Tzvi Arieli (R) hopes to establish a quick response Jewish defense force in Mariupol, Ukraine.  (photo credit: Courtesy)
Tzvi Arieli (R) hopes to establish a quick response Jewish defense force in Mariupol, Ukraine.
(photo credit: Courtesy)
The Latvian-Israeli activist who helped found a Jewish self-defense force in Kiev following last year’s revolution is looking to create a similar organization in the port city of Mariupol, just kilometers behind the front lines of Ukraine’s civil war, The Jerusalem Post has learned.
Tzvi Arieli, who established the Kiev Shomrim organization in the wake of a series of violent anti-semitic incidents across Ukraine during the period of the Euromaidan protests earlier this year, is coordinating with the local police in Mariupol to establish the rules by which such a community-patrol organization would operate.
In a recent video uploaded to You- Tube, Arieli can be seen practicing with Kalashnikovs on a firing range with other Jews, together with, what he says, are members of a local Ukrainian unit.
“We got a positive response from [the] Mariupol police head” but a final approval could still be several weeks away, he told the Post.

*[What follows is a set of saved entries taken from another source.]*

/-- Tile hops between a tile and the edge tile of a cistern that its requests cross, along the route of R19 (R116, R438). A cistern that no
route reaches counts more hops than any route has. -/
def hopsTo (s : State) (t c : Nat) : Nat :=
  match routeOver (presentFor s t) t (edgeTile c t) with
  | some l => legHops l
  | none => 2 ^ 20

/-- The present cisterns in increasing index (R76). -/
def presentList (s : State) : List Nat := setBits 24 s.presentCisterns.toNat

/-- The cisterns that were present when a tile's partition was formed, in increasing index (R116). -/
def formedCisterns (s : State) (t : Nat) : List Nat :=
  match partOfTile s t with
  | some p => setBits 24 (getPart s p).cist.toNat
  | none => presentList s

/-- The lead cistern of a tile: of those present at formation the one with the fewest hops, the lower index on a tie (R116). -/
def nearestCistern (s : State) (t : Nat) : Nat :=
  ((formedCisterns s t).foldl (fun best c => match best with
    | none => some c
    | some b => if hopsTo s t c < hopsTo s t b then some c else some b) none).getD 0

/-- The capacity of a cistern in GB: 48 with all 32 HBM channels, and less by 1.5 GB, in whole GB, for each that has failed (R25).
DESIGN CHOICE, log entry 8. -/
def capacityOf (s : State) (c : Nat) : Nat := min (smGet 48 s.capacityGB c) (48 * min 32 (smGet 32 s.hbmChannels c) / 32)

/-- The capacity of a cistern in bytes (R25, R76). DESIGN CHOICE, log entry 8. -/
def capacity (s : State) (c : Nat) : Nat := capacityOf s c * 10 ^ 9

/-- The interleaved size S of each cistern (R76). -/
def interSize (s : State) : Nat :=
  let m := (presentList s).foldl (fun a c => min a (capacity s c)) (44 * 2 ^ 30)
  m / 2 ^ 30 * 2 ^ 30

/-- The first physical address of a cistern's local region (R76). -/
def localBase (c : Nat) : Nat := 2 ^ 49 + c * 2 ^ 36

/-- The cistern of a physical address and the address inside it (R76, R77); none where no memory is. -/
def cisternOf (s : State) (pa : Nat) : Option (Nat × Nat) :=
  let pl := presentList s
  let n := pl.length
  let sz := interSize s
  if pa < n * sz then
    let j := pa / (n * 2 ^ 30)
    let o := pa - j * n * 2 ^ 30
    let gr := if bitOf (smGet 0x3E s.stripes j) 7 then 65536 else 4096
    let g := o / gr
    some (pl.getD (g % n) 0, j * 2 ^ 30 + g / n * gr + o % gr)
  else if pa < 2 ^ 49 then none
  else
    let c := (pa - 2 ^ 49) / 2 ^ 36
    let o := (pa - 2 ^ 49) % 2 ^ 36
    if pl.contains c ∧ o < capacity s c - sz then some (c, sz + o) else none

/-- The OWNER of the range that holds a physical address (R78, R79). -/
def ownerOf (s : State) (pa : Nat) : Nat :=
  if pa < 2 ^ 49 then
    bitsOf (smGet 0x3E s.stripes (pa / ((presentList s).length * 2 ^ 30))) 5 0
  else
    let c := (pa - 2 ^ 49) / 2 ^ 36
    let u := (pa - 2 ^ 49) % 2 ^ 36 / 2 ^ 24
    bitsOf (smGet 0x3E s.localUnits (c * 4096 + u)) 5 0

/-- The scratch size of a tile (R53). -/
def scratchSize (t : Tile) : Nat := t.tileSplit * 65536

/-- Is a tile an edge tile of a conduit, and in which direction is its send port (R403)? -/
def sendDir (t : Nat) : Option Nat :=
  if (conduitFacing t 3).isSome then some 3 else if (conduitFacing t 1).isSome then some 1 else none

/-- The conduit of an edge tile (R403). -/
def conduitOfTile (t : Nat) : Option Nat := (sendDir t).bind (conduitFacing t)

/-- The direction in which an edge tile faces its cistern (R21). -/
def rimDir (t : Nat) : Option Nat := (List.range 4).find? (fun d => (cisternFacing t d).isSome)

end Sys2Proof.Machine
end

In a plea for funds on Facebook, the IDF veteran said Mariupol is “a key front-line city of this war, and it changes hands from Ukraine to the separatists and back,” and explained that his group’s “presence in the city is of utmost importance as the situation is volatile and can erupt at any moment. Some Jews have already fled the city, but most remain and need protection.”
Amid the pop and whine of bullets, Arieli and his compatriots can be seen practicing combat moves that look less like a community patrol and more like a military maneuver.
The Kiev branch of Shomrim is a “community group that works along with police and the local authorities to strengthen the protection of communal buildings and the local community,” Chief Rabbi Yaakov Dov Bleich told the Post in May.
The self described volunteer self-defense group was set up to supplement the police who are “overloaded,” Bleich said, explaining that such a move was “a no-brainer in the Ukraine.”
According to a community source in Kiev, however, Arieli has since been removed from leadership of Kiev’s patrol.
Although he continues to retain a working relationship with the community, their security is now handled by two coordinators who work with private security guards.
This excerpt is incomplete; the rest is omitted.